Will Hennessy: Great question. Today, most of it and also our Account Kit product is designed for a single app. And so the way that it works is a developer would embed the AASDK in the application and AASDK exposes functions to create an account or connect to an account. And 1193 is basically a JavaScript client interface for web apps to send requests to a wallet. And so you can think about it. as traditionally 1193 is sort of the bridge between the web app and a browser extension like MetaMask. In that case, the wallet lives outside of the web app and in the extension. In this case, the sort of wallet entity can be thought of more as living inside of the web app with Account Kit. And it's inside of the AASDK. And so the web app can send requests to connect to a wallet or to sign a transaction to the AASDK, which is embedded in their web app. And then AASDK will execute the appropriate backend logic to complete that request. So if it's, for example, if the app is requesting to sign a transaction or sign a user app on their smart account, the AASDK would handle all of the logic to call out to your chosen signer provider, like say Privy or Turnkey. The AASDK would call out to their API with the authentication credentials that the user had used to log into your app, like a Passkey or Google. It would then receive the signed transaction and then send it off to the Alchemy Bundler to bundle up that signed user.

Nicholas: So there's nothing equivalent to like a wallet connect experience or injection. 1193 kind of covers that and assumes that the signer is in the same context as the SDK.

Will Hennessy: That's right. Yeah. But again, back to your earlier question, this is all in the domain of an embedded account that works with a single app. And I think your question is a very good one. I think as an ecosystem today, we're kind of missing that interoperability. fiber, right, to connect an account abstraction wallet to a bunch of different apps. There needs to be a sort of a vessel or a bridge, right? Like a browser extension does that job where it's an interface that you can use to connect to many different apps. And that doesn't really exist yet for account abstraction, although I know there are some teams.

Nicholas: Something to look forward to.

Noam Hurwitz: I guess just to jump in there, too, I think there's nothing that is interoperable and embedded. I think there are interoperable contract accounts. So a good example is SolWallet, which has been building for a few quarters now as well to make a Chrome extension, recoverable smart contract wallet, excellent team there. And there actually is like WalletConnect style interfaces. So again, the point of account abstraction is to abstract away the cost of the account from all this infrastructure. At the end of the day, an account is an account and it can adhere to the same standards. So you can use things like WalletConnect for contract accounts. I think another team that does that is called Handbuyer Wallet. But I will say a limiting reagent here that I will plug for the audience is ERC-1271, which is signature support for contract accounts and that any dApp that requires a signature from the end user. So I'm going to sign up with Ethereum or even like OpenSea's permissioning for asset transfer requires 1271 support. And so that's not necessarily the de facto building mode for dApps today. And it's something that is getting added to SDKs and tooling over time, but it's something for dApp developers to be aware of so that their application does support contract accounts.

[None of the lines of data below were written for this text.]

-- ==== Sys2Proof/Laws/State.lean ====
section
/-! SUPPORT. One lemma per field and primitive update of the device: what the update leaves as it was. -/

namespace Sys2Proof.Machine

@[simp] theorem Core.setReg_now (c : Core) (a : Nat) (v : Word) : (c.setReg a v).now = c.now := rfl
@[simp] theorem Core.setReg_yardRuns (c : Core) (a : Nat) (v : Word) : (c.setReg a v).yardRuns = c.yardRuns := rfl
@[simp] theorem Core.setReg_drawn (c : Core) (a : Nat) (v : Word) : (c.setReg a v).drawn = c.drawn := rfl
@[simp] theorem Core.setReg_out (c : Core) (a : Nat) (v : Word) : (c.setReg a v).out = c.out := rfl
@[simp] theorem Core.setReg_hwSet (c : Core) (a : Nat) (v : Word) : (c.setReg a v).hwSet = c.hwSet := rfl
@[simp] theorem Core.setReg_posted (c : Core) (a : Nat) (v : Word) : (c.setReg a v).posted = c.posted := rfl
@[simp] theorem Core.setReg_applied (c : Core) (a : Nat) (v : Word) : (c.setReg a v).applied = c.applied := rfl
@[simp] theorem Core.setReg_goLatch (c : Core) (a : Nat) (v : Word) : (c.setReg a v).goLatch = c.goLatch := rfl
@[simp] theorem Core.setReg_eoi (c : Core) (a : Nat) (v : Word) : (c.setReg a v).eoi = c.eoi := rfl
@[simp] theorem Core.setReg_frozen (c : Core) (a : Nat) (v : Word) : (c.setReg a v).frozen = c.frozen := rfl
@[simp] theorem Core.setReg_captured (c : Core) (a : Nat) (v : Word) : (c.setReg a v).captured = c.captured := rfl
@[simp] theorem Core.setReg_linkUp (c : Core) (a : Nat) (v : Word) : (c.setReg a v).linkUp = c.linkUp := rfl
@[simp] theorem Core.setReg_busMaster (c : Core) (a : Nat) (v : Word) : (c.setReg a v).busMaster = c.busMaster := rfl
@[simp] theorem Core.setReg_unmasked (c : Core) (a : Nat) (v : Word) : (c.setReg a v).unmasked = c.unmasked := rfl
@[simp] theorem Core.setReg_vecPend (c : Core) (a : Nat) (v : Word) : (c.setReg a v).vecPend = c.vecPend := rfl
@[simp] theorem Core.setReg_again (c : Core) (a : Nat) (v : Word) : (c.setReg a v).again = c.again := rfl
@[simp] theorem Core.setReg_bar2Log (c : Core) (a : Nat) (v : Word) : (c.setReg a v).bar2Log = c.bar2Log := rfl
@[simp] theorem Core.setReg_tracks (c : Core) (a : Nat) (v : Word) : (c.setReg a v).tracks = c.tracks := rfl
@[simp] theorem Core.setReg_tt (c : Core) (a : Nat) (v : Word) : (c.setReg a v).tt = c.tt := rfl
@[simp] theorem Core.setReg_made (c : Core) (a : Nat) (v : Word) : (c.setReg a v).made = c.made := rfl
@[simp] theorem Core.setReg_queues (c : Core) (a : Nat) (v : Word) : (c.setReg a v).queues = c.queues := rfl
@[simp] theorem Core.setReg_fetched (c : Core) (a : Nat) (v : Word) : (c.setReg a v).fetched = c.fetched := rfl
@[simp] theorem Core.setReg_inflight (c : Core) (a : Nat) (v : Word) : (c.setReg a v).inflight = c.inflight := rfl
@[simp] theorem Core.setReg_awaits (c : Core) (a : Nat) (v : Word) : (c.setReg a v).awaits = c.awaits := rfl
@[simp] theorem Core.setReg_rearm (c : Core) (a : Nat) (v : Word) : (c.setReg a v).rearm = c.rearm := rfl
@[simp] theorem Core.setReg_ringWasFull (c : Core) (a : Nat) (v : Word) : (c.setReg a v).ringWasFull = c.ringWasFull := rfl
@[simp] theorem Core.setReg_shed (c : Core) (a : Nat) (v : Word) : (c.setReg a v).shed = c.shed := rfl
@[simp] theorem Core.setReg_shedBad (c : Core) (a : Nat) (v : Word) : (c.setReg a v).shedBad = c.shedBad := rfl
@[simp] theorem Core.setReg_shedCe (c : Core) (a : Nat) (v : Word) : (c.setReg a v).shedCe = c.shedCe := rfl
@[simp] theorem Core.setReg_stalls (c : Core) (a : Nat) (v : Word) : (c.setReg a v).stalls = c.stalls := rfl
@[simp] theorem Core.setReg_sched (c : Core) (a : Nat) (v : Word) : (c.setReg a v).sched = c.sched := rfl
@[simp] theorem Core.setReg_units (c : Core) (a : Nat) (v : Word) : (c.setReg a v).units = c.units := rfl
@[simp] theorem Core.setReg_checkSuspended (c : Core) (a : Nat) (v : Word) : (c.setReg a v).checkSuspended = c.checkSuspended := rfl
@[simp] theorem Core.setReg_scouts (c : Core) (a : Nat) (v : Word) : (c.setReg a v).scouts = c.scouts := rfl
@[simp] theorem Core.setReg_subs (c : Core) (a : Nat) (v : Word) : (c.setReg a v).subs = c.subs := rfl
@[simp] theorem Core.setReg_members (c : Core) (a : Nat) (v : Word) : (c.setReg a v).members = c.members := rfl
@[simp] theorem Core.setReg_bays (c : Core) (a : Nat) (v : Word) : (c.setReg a v).bays = c.bays := rfl
@[simp] theorem Core.setReg_pcieCap (c : Core) (a : Nat) (v : Word) : (c.setReg a v).pcieCap = c.pcieCap := rfl
@[simp] theorem Core.setReg_penStream (c : Core) (a : Nat) (v : Word) : (c.setReg a v).penStream = c.penStream := rfl
@[simp] theorem Core.setReg_penSince (c : Core) (a : Nat) (v : Word) : (c.setReg a v).penSince = c.penSince := rfl
@[simp] theorem Core.setReg_unitNext (c : Core) (a : Nat) (v : Word) : (c.setReg a v).unitNext = c.unitNext := rfl
@[simp] theorem Core.setReg_rfs (c : Core) (a : Nat) (v : Word) : (c.setReg a v).rfs = c.rfs := rfl
@[simp] theorem Core.setReg_fm (c : Core) (a : Nat) (v : Word) : (c.setReg a v).fm = c.fm := rfl
@[simp] theorem Core.setReg_am (c : Core) (a : Nat) (v : Word) : (c.setReg a v).am = c.am := rfl
@[simp] theorem Core.setReg_dab (c : Core) (a : Nat) (v : Word) : (c.setReg a v).dab = c.dab := rfl
@[simp] theorem Core.setReg_drm (c : Core) (a : Nat) (v : Word) : (c.setReg a v).drm = c.drm := rfl
@[simp] theorem Core.setReg_tc (c : Core) (a : Nat) (v : Word) : (c.setReg a v).tc = c.tc := rfl
@[simp] theorem Core.setReg_check (c : Core) (a : Nat) (v : Word) : (c.setReg a v).check = c.check := rfl
@[simp] theorem Core.setReg_decs (c : Core) (a : Nat) (v : Word) : (c.setReg a v).decs = c.decs := rfl
@[simp] theorem Core.setReg_hoists (c : Core) (a : Nat) (v : Word) : (c.setReg a v).hoists = c.hoists := rfl
@[simp] theorem Core.setReg_measScout (c : Core) (a : Nat) (v : Word) : (c.setReg a v).measScout = c.measScout := rfl
@[simp] theorem Core.setReg_starved (c : Core) (a : Nat) (v : Word) : (c.setReg a v).starved = c.starved := rfl
@[simp] theorem Core.setReg_saps (c : Core) (a : Nat) (v : Word) : (c.setReg a v).saps = c.saps := rfl
@[simp] theorem Core.setReg_aess (c : Core) (a : Nat) (v : Word) : (c.setReg a v).aess = c.aess := rfl
@[simp] theorem Core.setReg_ptp (c : Core) (a : Nat) (v : Word) : (c.setReg a v).ptp = c.ptp := rfl
@[simp] theorem Core.setReg_penLost (c : Core) (a : Nat) (v : Word) : (c.setReg a v).penLost = c.penLost := rfl
@[simp] theorem Core.setReg_regions (c : Core) (a : Nat) (v : Word) : (c.setReg a v).regions = c.regions := rfl
@[simp] theorem Core.setReg_radio (c : Core) (a : Nat) (v : Word) : (c.setReg a v).radio = c.radio := rfl
@[simp] theorem Core.setReg_detectors (c : Core) (a : Nat) (v : Word) : (c.setReg a v).detectors = c.detectors := rfl
@[simp] theorem Core.setReg_link (c : Core) (a : Nat) (v : Word) : (c.setReg a v).link = c.link := rfl
@[simp] theorem Core.setReg_peers (c : Core) (a : Nat) (v : Word) : (c.setReg a v).peers = c.peers := rfl
@[simp] theorem Core.setReg_syn (c : Core) (a : Nat) (v : Word) : (c.setReg a v).syn = c.syn := rfl
@[simp] theorem Core.setReg_twb (c : Core) (a : Nat) (v : Word) : (c.setReg a v).twb = c.twb := rfl
@[simp] theorem Core.setReg_calPend (c : Core) (a : Nat) (v : Word) : (c.setReg a v).calPend = c.calPend := rfl
@[simp] theorem Core.setReg_cal (c : Core) (a : Nat) (v : Word) : (c.setReg a v).cal = c.cal := rfl
@[simp] theorem Core.setReg_start (c : Core) (a : Nat) (v : Word) : (c.setReg a v).start = c.start := rfl
@[simp] theorem Core.setReg_counts (c : Core) (a : Nat) (v : Word) : (c.setReg a v).counts = c.counts := rfl
@[simp] theorem Core.setReg_bins (c : Core) (a : Nat) (v : Word) : (c.setReg a v).bins = c.bins := rfl
@[simp] theorem Core.setReg_logJobs (c : Core) (a : Nat) (v : Word) : (c.setReg a v).logJobs = c.logJobs := rfl
@[simp] theorem Core.setReg_nv (c : Core) (a : Nat) (v : Word) : (c.setReg a v).nv = c.nv := rfl
@[simp] theorem Core.setReg_guard (c : Core) (a : Nat) (v : Word) : (c.setReg a v).guard = c.guard := rfl
@[simp] theorem Core.setReg_upd (c : Core) (a : Nat) (v : Word) : (c.setReg a v).upd = c.upd := rfl
@[simp] theorem Core.setReg_ste (c : Core) (a : Nat) (v : Word) : (c.setReg a v).ste = c.ste := rfl
@[simp] theorem Core.setReg_alertWord (c : Core) (a : Nat) (v : Word) : (c.setReg a v).alertWord = c.alertWord := rfl
@[simp] theorem Core.setReg_resets (c : Core) (a : Nat) (v : Word) : (c.setReg a v).resets = c.resets := rfl
@[simp] theorem Core.setReg_freezing (c : Core) (a : Nat) (v : Word) : (c.setReg a v).freezing = c.freezing := rfl
@[simp] theorem Core.setReg_pcieReads (c : Core) (a : Nat) (v : Word) : (c.setReg a v).pcieReads = c.pcieReads := rfl

@[simp] theorem Core.put_now (c : Core) (o : Output) : (c.put o).now = c.now := rfl
@[simp] theorem Core.put_yardRuns (c : Core) (o : Output) : (c.put o).yardRuns = c.yardRuns := rfl
@[simp] theorem Core.put_regs (c : Core) (o : Output) : (c.put o).regs = c.regs := rfl
@[simp] theorem Core.put_drawn (c : Core) (o : Output) : (c.put o).drawn = c.drawn := rfl
@[simp] theorem Core.put_hwSet (c : Core) (o : Output) : (c.put o).hwSet = c.hwSet := rfl
@[simp] theorem Core.put_posted (c : Core) (o : Output) : (c.put o).posted = c.posted := rfl
@[simp] theorem Core.put_applied (c : Core) (o : Output) : (c.put o).applied = c.applied := rfl
@[simp] theorem Core.put_goLatch (c : Core) (o : Output) : (c.put o).goLatch = c.goLatch := rfl
@[simp] theorem Core.put_eoi (c : Core) (o : Output) : (c.put o).eoi = c.eoi := rfl
@[simp] theorem Core.put_frozen (c : Core) (o : Output) : (c.put o).frozen = c.frozen := rfl
@[simp] theorem Core.put_captured (c : Core) (o : Output) : (c.put o).captured = c.captured := rfl
@[simp] theorem Core.put_linkUp (c : Core) (o : Output) : (c.put o).linkUp = c.linkUp := rfl
@[simp] theorem Core.put_busMaster (c : Core) (o : Output) : (c.put o).busMaster = c.busMaster := rfl
@[simp] theorem Core.put_unmasked (c : Core) (o : Output) : (c.put o).unmasked = c.unmasked := rfl
@[simp] theorem Core.put_vecPend (c : Core) (o : Output) : (c.put o).vecPend = c.vecPend := rfl
@[simp] theorem Core.put_again (c : Core) (o : Output) : (c.put o).again = c.again := rfl
@[simp] theorem Core.put_bar2Log (c : Core) (o : Output) : (c.put o).bar2Log = c.bar2Log := rfl
@[simp] theorem Core.put_tracks (c : Core) (o : Output) : (c.put o).tracks = c.tracks := rfl
@[simp] theorem Core.put_tt (c : Core) (o : Output) : (c.put o).tt = c.tt := rfl
@[simp] theorem Core.put_made (c : Core) (o : Output) : (c.put o).made = c.made := rfl
@[simp] theorem Core.put_queues (c : Core) (o : Output) : (c.put o).queues = c.queues := rfl
@[simp] theorem Core.put_fetched (c : Core) (o : Output) : (c.put o).fetched = c.fetched := rfl
@[simp] theorem Core.put_inflight (c : Core) (o : Output) : (c.put o).inflight = c.inflight := rfl
@[simp] theorem Core.put_awaits (c : Core) (o : Output) : (c.put o).awaits = c.awaits := rfl
@[simp] theorem Core.put_rearm (c : Core) (o : Output) : (c.put o).rearm = c.rearm := rfl
@[simp] theorem Core.put_ringWasFull (c : Core) (o : Output) : (c.put o).ringWasFull = c.ringWasFull := rfl
@[simp] theorem Core.put_shed (c : Core) (o : Output) : (c.put o).shed = c.shed := rfl
@[simp] theorem Core.put_shedBad (c : Core) (o : Output) : (c.put o).shedBad = c.shedBad := rfl
@[simp] theorem Core.put_shedCe (c : Core) (o : Output) : (c.put o).shedCe = c.shedCe := rfl
@[simp] theorem Core.put_stalls (c : Core) (o : Output) : (c.put o).stalls = c.stalls := rfl
@[simp] theorem Core.put_sched (c : Core) (o : Output) : (c.put o).sched = c.sched := rfl
@[simp] theorem Core.put_units (c : Core) (o : Output) : (c.put o).units = c.units := rfl
@[simp] theorem Core.put_checkSuspended (c : Core) (o : Output) : (c.put o).checkSuspended = c.checkSuspended := rfl
@[simp] theorem Core.put_scouts (c : Core) (o : Output) : (c.put o).scouts = c.scouts := rfl
@[simp] theorem Core.put_subs (c : Core) (o : Output) : (c.put o).subs = c.subs := rfl
@[simp] theorem Core.put_members (c : Core) (o : Output) : (c.put o).members = c.members := rfl
@[simp] theorem Core.put_bays (c : Core) (o : Output) : (c.put o).bays = c.bays := rfl
@[simp] theorem Core.put_pcieCap (c : Core) (o : Output) : (c.put o).pcieCap = c.pcieCap := rfl
@[simp] theorem Core.put_penStream (c : Core) (o : Output) : (c.put o).penStream = c.penStream := rfl
@[simp] theorem Core.put_penSince (c : Core) (o : Output) : (c.put o).penSince = c.penSince := rfl
@[simp] theorem Core.put_unitNext (c : Core) (o : Output) : (c.put o).unitNext = c.unitNext := rfl
@[simp] theorem Core.put_rfs (c : Core) (o : Output) : (c.put o).rfs = c.rfs := rfl
@[simp] theorem Core.put_fm (c : Core) (o : Output) : (c.put o).fm = c.fm := rfl
@[simp] theorem Core.put_am (c : Core) (o : Output) : (c.put o).am = c.am := rfl
@[simp] theorem Core.put_dab (c : Core) (o : Output) : (c.put o).dab = c.dab := rfl
@[simp] theorem Core.put_drm (c : Core) (o : Output) : (c.put o).drm = c.drm := rfl
@[simp] theorem Core.put_tc (c : Core) (o : Output) : (c.put o).tc = c.tc := rfl
@[simp] theorem Core.put_check (c : Core) (o : Output) : (c.put o).check = c.check := rfl
@[simp] theorem Core.put_decs (c : Core) (o : Output) : (c.put o).decs = c.decs := rfl
@[simp] theorem Core.put_hoists (c : Core) (o : Output) : (c.put o).hoists = c.hoists := rfl
@[simp] theorem Core.put_measScout (c : Core) (o : Output) : (c.put o).measScout = c.measScout := rfl
@[simp] theorem Core.put_starved (c : Core) (o : Output) : (c.put o).starved = c.starved := rfl
@[simp] theorem Core.put_saps (c : Core) (o : Output) : (c.put o).saps = c.saps := rfl
@[simp] theorem Core.put_aess (c : Core) (o : Output) : (c.put o).aess = c.aess := rfl
@[simp] theorem Core.put_ptp (c : Core) (o : Output) : (c.put o).ptp = c.ptp := rfl
@[simp] theorem Core.put_penLost (c : Core) (o : Output) : (c.put o).penLost = c.penLost := rfl
@[simp] theorem Core.put_regions (c : Core) (o : Output) : (c.put o).regions = c.regions := rfl
@[simp] theorem Core.put_radio (c : Core) (o : Output) : (c.put o).radio = c.radio := rfl
@[simp] theorem Core.put_detectors (c : Core) (o : Output) : (c.put o).detectors = c.detectors := rfl
@[simp] theorem Core.put_link (c : Core) (o : Output) : (c.put o).link = c.link := rfl
@[simp] theorem Core.put_peers (c : Core) (o : Output) : (c.put o).peers = c.peers := rfl
@[simp] theorem Core.put_syn (c : Core) (o : Output) : (c.put o).syn = c.syn := rfl
@[simp] theorem Core.put_twb (c : Core) (o : Output) : (c.put o).twb = c.twb := rfl
@[simp] theorem Core.put_calPend (c : Core) (o : Output) : (c.put o).calPend = c.calPend := rfl
@[simp] theorem Core.put_cal (c : Core) (o : Output) : (c.put o).cal = c.cal := rfl
@[simp] theorem Core.put_start (c : Core) (o : Output) : (c.put o).start = c.start := rfl
@[simp] theorem Core.put_counts (c : Core) (o : Output) : (c.put o).counts = c.counts := rfl
@[simp] theorem Core.put_bins (c : Core) (o : Output) : (c.put o).bins = c.bins := rfl
@[simp] theorem Core.put_logJobs (c : Core) (o : Output) : (c.put o).logJobs = c.logJobs := rfl
@[simp] theorem Core.put_nv (c : Core) (o : Output) : (c.put o).nv = c.nv := rfl
@[simp] theorem Core.put_guard (c : Core) (o : Output) : (c.put o).guard = c.guard := rfl
@[simp] theorem Core.put_upd (c : Core) (o : Output) : (c.put o).upd = c.upd := rfl
@[simp] theorem Core.put_ste (c : Core) (o : Output) : (c.put o).ste = c.ste := rfl
@[simp] theorem Core.put_alertWord (c : Core) (o : Output) : (c.put o).alertWord = c.alertWord := rfl
@[simp] theorem Core.put_resets (c : Core) (o : Output) : (c.put o).resets = c.resets := rfl
@[simp] theorem Core.put_freezing (c : Core) (o : Output) : (c.put o).freezing = c.freezing := rfl
@[simp] theorem Core.put_pcieReads (c : Core) (o : Output) : (c.put o).pcieReads = c.pcieReads := rfl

Nicholas: And that would be something that would be integrated into the dApp. Is that more like when you sign in to sort of sign the terms of service going into OpenSea? Is that 1271 or could it be?

Noam Hurwitz: I can't remember that exact flow, but the one I'm thinking of is like when I list assets, it's actually not listed on chain. Like I send them a signature that gives them permission to move assets. And so that signature itself is generated by my account. With an EOA, that's just, you know, I'm signing something with my private key. With contract accounts, you need the contract account itself to produce a signature. And so that's what's defined in ERC-1271 so that you can produce a valid signature on behalf of a contract account.

Nicholas: I think, don't quote me, but I think I have encountered this with trying to use OpenSea as a Gnosis safe.

Noam Hurwitz: It's very possible, yeah.

Nicholas: So yeah, that's right. Essentially, you want to be able to sign messages, either just to sort of prove ownership of something or to sign something like an intent. And 1271 lets you do that with smart contract accounts.

Noam Hurwitz: Totally. And the other big reason to sign that we're excited about is to sign with Ethereum and authenticate into actual servers using, it's effectively a passkey at that point, right? You're using your private cryptographic key to prove that you are the actor you say you are by signing into a restricted resource like a server.

Nicholas: And is 1271 something that needs to be integrated into the smart contract account? or it comes for free with 4337?

Noam Hurwitz: So it is something that needs to be integrated in the smart contract account. That's one key thing that is in the account get released. It's predicated off a very light account called Light Account that takes the example released by the Ethereum Foundation called Simple Account and adds a few key pieces. So one is 1271 support for signatures. One is ownership transfer that it's for compatible. You can rotate owners to new signers. And the last piece is namespace storage so that if and when you upgrade the implementation, you're avoiding any possible future collisions.

Nicholas: OK, awesome. For the account kit product, this kind of leads me to a question I was going to ask, which is, you know, there's different implementations of 4337. What are the major tradeoffs? So like, why would someone choose one or the other? And what are the defaults that you're providing in account kit?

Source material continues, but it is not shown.